Georgia university. US: Promoting healthy gut microbiota, the bacteria that live in the
intestine, can help treat or prevent metabolic syndrome, a combination
of risk factors that increases the risk of heart disease, diabetes and
stroke, according to researchers at Georgia State University and Cornell
University. Their findings are published in the journal Gastroenterology.
The study, a follow-up to the research team’s previous paper in
Science, uses an improved technical approach, making the results more
significant.
The research team includes Dr. Andrew Gewirtz, a professor in the Institute for Biomedical Sciences at Georgia State;
Dr. Benoit Chassaing, a post-doctoral student at Georgia State; and Dr.
Ruth Ley of the departments of Microbiology and Molecular Biology at
Cornell.
“These results suggest that developing a means to promote a more healthy
microbiota can treat or prevent metabolic disease,” Gewirtz said. “They
confirm the concept that altered microbiota can promote low-grade
inflammation and metabolic syndrome and advance the underlying
mechanism. We showed that the altered bacterial population is more
aggressive in infiltrating the host and producing substances, namely
flagellin and lipopolysaccharide, that further promote inflammation.”
Metabolic syndrome is a serious health condition that affects 34
percent of American adults, according to the American Heart Association.
A person is diagnosed with metabolic syndrome when he or she has three
of these risk factors: a large waistline, high triglyceride (type of fat
found in the blood) level, low HDL cholesterol level, high blood
pressure and high fasting blood sugar. A person with metabolic syndrome
is twice as likely to develop heart disease and five times as likely to
develop diabetes, according to the National Institutes of Health.

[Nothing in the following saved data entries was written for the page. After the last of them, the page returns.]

@[simp] theorem State.setReq_keeps_host (s : State) (r : Req) : (s.setReq r).host = s.host := rfl
@[simp] theorem State.setReq_keeps_mls (s : State) (r : Req) : (s.setReq r).mls = s.mls := rfl
@[simp] theorem State.setReq_keeps_cores (s : State) (r : Req) : (s.setReq r).cores = s.cores := rfl
@[simp] theorem State.setReq_keeps_bays (s : State) (r : Req) : (s.setReq r).bays = s.bays := rfl
@[simp] theorem State.setReq_keeps_ctxs (s : State) (r : Req) : (s.setReq r).ctxs = s.ctxs := rfl
@[simp] theorem State.setReq_sets_reqs (s : State) (r : Req) :
    (s.setReq r).reqs = { s.reqs with slot := Map.set s.reqs.slot (slotOf r.id) r } := rfl
@[simp] theorem State.setReq_keeps_video (s : State) (r : Req) : (s.setReq r).video = s.video := rfl
@[simp] theorem State.setReq_keeps_mem (s : State) (r : Req) : (s.setReq r).mem = s.mem := rfl
@[simp] theorem State.setReq_keeps_customs (s : State) (r : Req) : (s.setReq r).customs = s.customs := rfl
@[simp] theorem State.setReq_keeps_escort (s : State) (r : Req) : (s.setReq r).escort = s.escort := rfl
@[simp] theorem State.setReq_keeps_power (s : State) (r : Req) : (s.setReq r).power = s.power := rfl
@[simp] theorem State.setReq_keeps_fw (s : State) (r : Req) : (s.setReq r).fw = s.fw := rfl
@[simp] theorem State.setReq_keeps_persist (s : State) (r : Req) : (s.setReq r).persist = s.persist := rfl
@[simp] theorem State.setReq_keeps_fuses (s : State) (r : Req) : (s.setReq r).fuses = s.fuses := rfl
@[simp] theorem State.setReq_keeps_stats (s : State) (r : Req) : (s.setReq r).stats = s.stats := rfl
@[simp] theorem State.setReq_keeps_free (s : State) (r : Req) : (s.setReq r).free = s.free := rfl
@[simp] theorem State.setReq_keeps_out (s : State) (r : Req) : (s.setReq r).out = s.out := rfl
@[simp] theorem State.setReq_keeps_pending (s : State) (r : Req) : (s.setReq r).pending = s.pending := rfl

@[simp] theorem State.setVstream_keeps_host (s : State) (n : Nat) (x : VStream) : (s.setVstream n x).host = s.host := rfl
@[simp] theorem State.setVstream_keeps_mls (s : State) (n : Nat) (x : VStream) : (s.setVstream n x).mls = s.mls := rfl
@[simp] theorem State.setVstream_keeps_cores (s : State) (n : Nat) (x : VStream) : (s.setVstream n x).cores = s.cores := rfl
@[simp] theorem State.setVstream_keeps_bays (s : State) (n : Nat) (x : VStream) : (s.setVstream n x).bays = s.bays := rfl
@[simp] theorem State.setVstream_keeps_ctxs (s : State) (n : Nat) (x : VStream) : (s.setVstream n x).ctxs = s.ctxs := rfl
@[simp] theorem State.setVstream_keeps_reqs (s : State) (n : Nat) (x : VStream) : (s.setVstream n x).reqs = s.reqs := rfl
@[simp] theorem State.setVstream_sets_video (s : State) (n : Nat) (x : VStream) :
    (s.setVstream n x).video = { s.video with streams := Map.set s.video.streams n x } := rfl
@[simp] theorem State.setVstream_keeps_mem (s : State) (n : Nat) (x : VStream) : (s.setVstream n x).mem = s.mem := rfl
@[simp] theorem State.setVstream_keeps_customs (s : State) (n : Nat) (x : VStream) :
    (s.setVstream n x).customs = s.customs := rfl
@[simp] theorem State.setVstream_keeps_escort (s : State) (n : Nat) (x : VStream) :
    (s.setVstream n x).escort = s.escort := rfl
@[simp] theorem State.setVstream_keeps_power (s : State) (n : Nat) (x : VStream) : (s.setVstream n x).power = s.power := rfl
@[simp] theorem State.setVstream_keeps_fw (s : State) (n : Nat) (x : VStream) : (s.setVstream n x).fw = s.fw := rfl
@[simp] theorem State.setVstream_keeps_persist (s : State) (n : Nat) (x : VStream) :
    (s.setVstream n x).persist = s.persist := rfl
@[simp] theorem State.setVstream_keeps_fuses (s : State) (n : Nat) (x : VStream) : (s.setVstream n x).fuses = s.fuses := rfl
@[simp] theorem State.setVstream_keeps_stats (s : State) (n : Nat) (x : VStream) : (s.setVstream n x).stats = s.stats := rfl
@[simp] theorem State.setVstream_keeps_free (s : State) (n : Nat) (x : VStream) : (s.setVstream n x).free = s.free := rfl
@[simp] theorem State.setVstream_keeps_out (s : State) (n : Nat) (x : VStream) : (s.setVstream n x).out = s.out := rfl
@[simp] theorem State.setVstream_keeps_pending (s : State) (n : Nat) (x : VStream) :
    (s.setVstream n x).pending = s.pending := rfl

@[simp] theorem State.setSession_keeps_host (s : State) (n : Nat) (x : Session) : (s.setSession n x).host = s.host := rfl
@[simp] theorem State.setSession_keeps_mls (s : State) (n : Nat) (x : Session) : (s.setSession n x).mls = s.mls := rfl
@[simp] theorem State.setSession_keeps_cores (s : State) (n : Nat) (x : Session) : (s.setSession n x).cores = s.cores := rfl
@[simp] theorem State.setSession_keeps_bays (s : State) (n : Nat) (x : Session) : (s.setSession n x).bays = s.bays := rfl
@[simp] theorem State.setSession_keeps_ctxs (s : State) (n : Nat) (x : Session) : (s.setSession n x).ctxs = s.ctxs := rfl
@[simp] theorem State.setSession_keeps_reqs (s : State) (n : Nat) (x : Session) : (s.setSession n x).reqs = s.reqs := rfl
@[simp] theorem State.setSession_sets_video (s : State) (n : Nat) (x : Session) :
    (s.setSession n x).video = { s.video with sessions := Map.set s.video.sessions n x } := rfl
@[simp] theorem State.setSession_keeps_mem (s : State) (n : Nat) (x : Session) : (s.setSession n x).mem = s.mem := rfl
@[simp] theorem State.setSession_keeps_customs (s : State) (n : Nat) (x : Session) :
    (s.setSession n x).customs = s.customs := rfl
@[simp] theorem State.setSession_keeps_escort (s : State) (n : Nat) (x : Session) :
    (s.setSession n x).escort = s.escort := rfl
@[simp] theorem State.setSession_keeps_power (s : State) (n : Nat) (x : Session) : (s.setSession n x).power = s.power := rfl
@[simp] theorem State.setSession_keeps_fw (s : State) (n : Nat) (x : Session) : (s.setSession n x).fw = s.fw := rfl
@[simp] theorem State.setSession_keeps_persist (s : State) (n : Nat) (x : Session) :
    (s.setSession n x).persist = s.persist := rfl
@[simp] theorem State.setSession_keeps_fuses (s : State) (n : Nat) (x : Session) : (s.setSession n x).fuses = s.fuses := rfl
@[simp] theorem State.setSession_keeps_stats (s : State) (n : Nat) (x : Session) : (s.setSession n x).stats = s.stats := rfl
@[simp] theorem State.setSession_keeps_free (s : State) (n : Nat) (x : Session) : (s.setSession n x).free = s.free := rfl
@[simp] theorem State.setSession_keeps_out (s : State) (n : Nat) (x : Session) : (s.setSession n x).out = s.out := rfl
@[simp] theorem State.setSession_keeps_pending (s : State) (n : Nat) (x : Session) :
    (s.setSession n x).pending = s.pending := rfl

@[simp] theorem State.setPipe_keeps_host (s : State) (n : Nat) (x : Pipe) : (s.setPipe n x).host = s.host := rfl
@[simp] theorem State.setPipe_keeps_mls (s : State) (n : Nat) (x : Pipe) : (s.setPipe n x).mls = s.mls := rfl
@[simp] theorem State.setPipe_keeps_cores (s : State) (n : Nat) (x : Pipe) : (s.setPipe n x).cores = s.cores := rfl
@[simp] theorem State.setPipe_keeps_bays (s : State) (n : Nat) (x : Pipe) : (s.setPipe n x).bays = s.bays := rfl
@[simp] theorem State.setPipe_keeps_ctxs (s : State) (n : Nat) (x : Pipe) : (s.setPipe n x).ctxs = s.ctxs := rfl
@[simp] theorem State.setPipe_keeps_reqs (s : State) (n : Nat) (x : Pipe) : (s.setPipe n x).reqs = s.reqs := rfl
@[simp] theorem State.setPipe_sets_video (s : State) (n : Nat) (x : Pipe) :
    (s.setPipe n x).video = { s.video with pipes := Map.set s.video.pipes n x } := rfl
@[simp] theorem State.setPipe_keeps_mem (s : State) (n : Nat) (x : Pipe) : (s.setPipe n x).mem = s.mem := rfl
@[simp] theorem State.setPipe_keeps_customs (s : State) (n : Nat) (x : Pipe) : (s.setPipe n x).customs = s.customs := rfl
@[simp] theorem State.setPipe_keeps_escort (s : State) (n : Nat) (x : Pipe) : (s.setPipe n x).escort = s.escort := rfl
@[simp] theorem State.setPipe_keeps_power (s : State) (n : Nat) (x : Pipe) : (s.setPipe n x).power = s.power := rfl
@[simp] theorem State.setPipe_keeps_fw (s : State) (n : Nat) (x : Pipe) : (s.setPipe n x).fw = s.fw := rfl
@[simp] theorem State.setPipe_keeps_persist (s : State) (n : Nat) (x : Pipe) : (s.setPipe n x).persist = s.persist := rfl
@[simp] theorem State.setPipe_keeps_fuses (s : State) (n : Nat) (x : Pipe) : (s.setPipe n x).fuses = s.fuses := rfl
@[simp] theorem State.setPipe_keeps_stats (s : State) (n : Nat) (x : Pipe) : (s.setPipe n x).stats = s.stats := rfl
@[simp] theorem State.setPipe_keeps_free (s : State) (n : Nat) (x : Pipe) : (s.setPipe n x).free = s.free := rfl
@[simp] theorem State.setPipe_keeps_out (s : State) (n : Nat) (x : Pipe) : (s.setPipe n x).out = s.out := rfl
@[simp] theorem State.setPipe_keeps_pending (s : State) (n : Nat) (x : Pipe) : (s.setPipe n x).pending = s.pending := rfl

@[simp] theorem State.setCore_keeps_host (s : State) (n : Nat) (x : Sys2Proof.Machine.Core) :
    (s.setCore n x).host = s.host := rfl
@[simp] theorem State.setCore_keeps_mls (s : State) (n : Nat) (x : Sys2Proof.Machine.Core) :
    (s.setCore n x).mls = s.mls := rfl
@[simp] theorem State.setCore_sets_cores (s : State) (n : Nat) (x : Sys2Proof.Machine.Core) :
    (s.setCore n x).cores = { s.cores with core := Map.set s.cores.core n x } := rfl
@[simp] theorem State.setCore_keeps_bays (s : State) (n : Nat) (x : Sys2Proof.Machine.Core) :
    (s.setCore n x).bays = s.bays := rfl
@[simp] theorem State.setCore_keeps_ctxs (s : State) (n : Nat) (x : Sys2Proof.Machine.Core) :
    (s.setCore n x).ctxs = s.ctxs := rfl
@[simp] theorem State.setCore_keeps_reqs (s : State) (n : Nat) (x : Sys2Proof.Machine.Core) :
    (s.setCore n x).reqs = s.reqs := rfl
@[simp] theorem State.setCore_keeps_video (s : State) (n : Nat) (x : Sys2Proof.Machine.Core) :
    (s.setCore n x).video = s.video := rfl
@[simp] theorem State.setCore_keeps_mem (s : State) (n : Nat) (x : Sys2Proof.Machine.Core) :
    (s.setCore n x).mem = s.mem := rfl
@[simp] theorem State.setCore_keeps_customs (s : State) (n : Nat) (x : Sys2Proof.Machine.Core) :
    (s.setCore n x).customs = s.customs := rfl
@[simp] theorem State.setCore_keeps_escort (s : State) (n : Nat) (x : Sys2Proof.Machine.Core) :
    (s.setCore n x).escort = s.escort := rfl
@[simp] theorem State.setCore_keeps_power (s : State) (n : Nat) (x : Sys2Proof.Machine.Core) :
    (s.setCore n x).power = s.power := rfl
@[simp] theorem State.setCore_keeps_fw (s : State) (n : Nat) (x : Sys2Proof.Machine.Core) : (s.setCore n x).fw = s.fw := rfl
@[simp] theorem State.setCore_keeps_persist (s : State) (n : Nat) (x : Sys2Proof.Machine.Core) :
    (s.setCore n x).persist = s.persist := rfl
@[simp] theorem State.setCore_keeps_fuses (s : State) (n : Nat) (x : Sys2Proof.Machine.Core) :
    (s.setCore n x).fuses = s.fuses := rfl
@[simp] theorem State.setCore_keeps_stats (s : State) (n : Nat) (x : Sys2Proof.Machine.Core) :
    (s.setCore n x).stats = s.stats := rfl
@[simp] theorem State.setCore_keeps_free (s : State) (n : Nat) (x : Sys2Proof.Machine.Core) :
    (s.setCore n x).free = s.free := rfl
@[simp] theorem State.setCore_keeps_out (s : State) (n : Nat) (x : Sys2Proof.Machine.Core) :
    (s.setCore n x).out = s.out := rfl
@[simp] theorem State.setCore_keeps_pending (s : State) (n : Nat) (x : Sys2Proof.Machine.Core) :
    (s.setCore n x).pending = s.pending := rfl

@[simp] theorem State.setArray_keeps_host (s : State) (core string position : Nat) (a : ArrayRec) :
    (s.setArray core string position a).host = s.host := rfl
@[simp] theorem State.setArray_keeps_mls (s : State) (core string position : Nat) (a : ArrayRec) :
    (s.setArray core string position a).mls = s.mls := rfl
@[simp] theorem State.setArray_sets_cores (s : State) (core string position : Nat) (a : ArrayRec) :
    (s.setArray core string position a).cores = { s.cores with arrays := Map.set s.cores.arrays (arrayKey core string position) a } := rfl
@[simp] theorem State.setArray_keeps_bays (s : State) (core string position : Nat) (a : ArrayRec) :
    (s.setArray core string position a).bays = s.bays := rfl
@[simp] theorem State.setArray_keeps_ctxs (s : State) (core string position : Nat) (a : ArrayRec) :
    (s.setArray core string position a).ctxs = s.ctxs := rfl
@[simp] theorem State.setArray_keeps_reqs (s : State) (core string position : Nat) (a : ArrayRec) :
    (s.setArray core string position a).reqs = s.reqs := rfl
@[simp] theorem State.setArray_keeps_video (s : State) (core string position : Nat) (a : ArrayRec) :
    (s.setArray core string position a).video = s.video := rfl
@[simp] theorem State.setArray_keeps_mem (s : State) (core string position : Nat) (a : ArrayRec) :
    (s.setArray core string position a).mem = s.mem := rfl
@[simp] theorem State.setArray_keeps_customs (s : State) (core string position : Nat) (a : ArrayRec) :
    (s.setArray core string position a).customs = s.customs := rfl
@[simp] theorem State.setArray_keeps_escort (s : State) (core string position : Nat) (a : ArrayRec) :
    (s.setArray core string position a).escort = s.escort := rfl
@[simp] theorem State.setArray_keeps_power (s : State) (core string position : Nat) (a : ArrayRec) :
    (s.setArray core string position a).power = s.power := rfl
@[simp] theorem State.setArray_keeps_fw (s : State) (core string position : Nat) (a : ArrayRec) :
    (s.setArray core string position a).fw = s.fw := rfl
@[simp] theorem State.setArray_keeps_persist (s : State) (core string position : Nat) (a : ArrayRec) :
    (s.setArray core string position a).persist = s.persist := rfl
@[simp] theorem State.setArray_keeps_fuses (s : State) (core string position : Nat) (a : ArrayRec) :
    (s.setArray core string position a).fuses = s.fuses := rfl
@[simp] theorem State.setArray_keeps_stats (s : State) (core string position : Nat) (a : ArrayRec) :
    (s.setArray core string position a).stats = s.stats := rfl
@[simp] theorem State.setArray_keeps_free (s : State) (core string position : Nat) (a : ArrayRec) :
    (s.setArray core string position a).free = s.free := rfl
@[simp] theorem State.setArray_keeps_out (s : State) (core string position : Nat) (a : ArrayRec) :
    (s.setArray core string position a).out = s.out := rfl
@[simp] theorem State.setArray_keeps_pending (s : State) (core string position : Nat) (a : ArrayRec) :
    (s.setArray core string position a).pending = s.pending := rfl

Because metabolic syndrome is becoming more common, scientists are exploring possible causes. In their previous study in Science, Gewirtz, Ley and other researchers showed altered gut microbiota play a role in promoting metabolic syndrome.

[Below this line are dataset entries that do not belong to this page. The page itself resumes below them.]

/-- The parts that run after a boot, with NOR's version and the host link trained (R409). -/
theorem State.boot_spec (s : State) (m : Manifest) (recovered : Bool) :
    let t := s.boot m recovered
    t.fw.recovered = recovered ∧ t.fw.recovery = 0 ∧ t.power.state = 1 ∧ t.fw.running = m.version ∧
    t.persist.norVersion = m.version ∧ t.host.linkUp = true := by
  unfold State.boot
  extract_lets at_ micro notes _ _ _ _ _ _ booted logged initialised t
  have hlogged : logged.bootView = booted.bootView :=
    foldl_keeps State.bootView _ _ _ fun u e => State.bootView_of_besideMemory (u.logAdd_besideMemory ..)
  have hinit : initialised.bootView = logged.bootView :=
    foldl_keeps State.bootView _ _ _ fun u core => State.bootView_of_besideMemory (u.setMemory_besideMemory ..)
  have ht : t.bootView = booted.bootView := by
    have hscrubbed : t.bootView = initialised.bootView := by
      simp only [t]
      split
      · exact State.restScrub_bootView ..
      · rfl
    exact hscrubbed.trans (hinit.trans hlogged)
  clear_value t
  have hfw : t.fw = booted.fw := (congrArg (fun v : (Firmware × Nat × Power) × Bool => v.1.1) ht :)
  have hnor : t.persist.norVersion = booted.persist.norVersion :=
    (congrArg (fun v : (Firmware × Nat × Power) × Bool => v.1.2.1) ht :)
  have hpower : t.power = booted.power := (congrArg (fun v : (Firmware × Nat × Power) × Bool => v.1.2.2) ht :)
  have hlink : t.host.linkUp = booted.host.linkUp := (congrArg Prod.snd ht :)
  rw [hfw, hnor, hpower, hlink]
  exact ⟨rfl, rfl, rfl, rfl, rfl, rfl⟩

/-- A power-on reset keeps what persists and the fuses (R374, R377). -/
theorem State.powerReset_keeps (s : State) : s.powerReset.persist = s.persist ∧ s.powerReset.fuses = s.fuses := by
  refine ⟨?_, (congrArg Prod.fst s.powerReset_kernel :)⟩
  unfold State.powerReset State.settleBreakout
  exact (congrArg (fun v : Power × Persist × Nat => v.2.1) (State.setFences_powerView ..) :).trans rfl

/-- The boot checks depend on the fuses alone. -/
theorem State.bootCheck_eq_of_fuses {s t : State} (h : t.fuses = s.fuses) (b : BootImages) :
    t.bootCheck b = s.bootCheck b := by
  unfold State.bootCheck
  rw [h]

theorem State.bootCheck_check {s : State} {b : BootImages} {part check : Nat} (h : s.bootCheck b = some (part, check)) :
    1 ≤ check ∧ check ≤ 4 := by
  unfold State.bootCheck at h
  extract_lets m at h
  split_ifs at h
  iterate 3
    · cases h
      decide
  split at h
  · cases h
    decide
  · obtain ⟨e, -, he⟩ := Option.map_eq_some_iff.mp h
    cases he
    decide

Gut microbiota perform key functions in health and when it becomes
deregulated it can promote chronic inflammatory diseases such as Crohn’s
disease and ulcerative colitis. In addition, altered gut microbiota
promote inflammation that leads to metabolic syndrome.
“We’ve filled in a lot of the details about how it works,” Gewirtz
said. “It’s the loss of TLR5 on the epithelium, the cells that line the
surface of the intestine and their ability to quickly respond to
bacteria. That ability goes away and results in a more aggressive
bacterial population that gets closer in and produces substances that
drive inflammation.”
Normally, the bacteria are in the mucous layer at a certain distance
away from epithelial cells. The researchers showed altered gut
microbiota is more aggressive in infiltrating the host and gets very
close to the epithelium. This altered population produces flagellin and lipopolysaccharide, which further promote inflammation.
The research team improved the study by comparing mice that were
siblings and littermates, making all conditions in the study the same.
The mice only differed by whether they were missing a specific gene,
TLR5. Previously, the researchers studied mice that were from two
different strains and lived in separate environments. In this study,
they found the absence of TLR5 on the intestinal surface leads to
alterations in bacteria that drive inflammation, leading to metabolic
syndrome.
This study was funded by the National Institutes of Health and the Crohn’s and Colitis Foundation of America.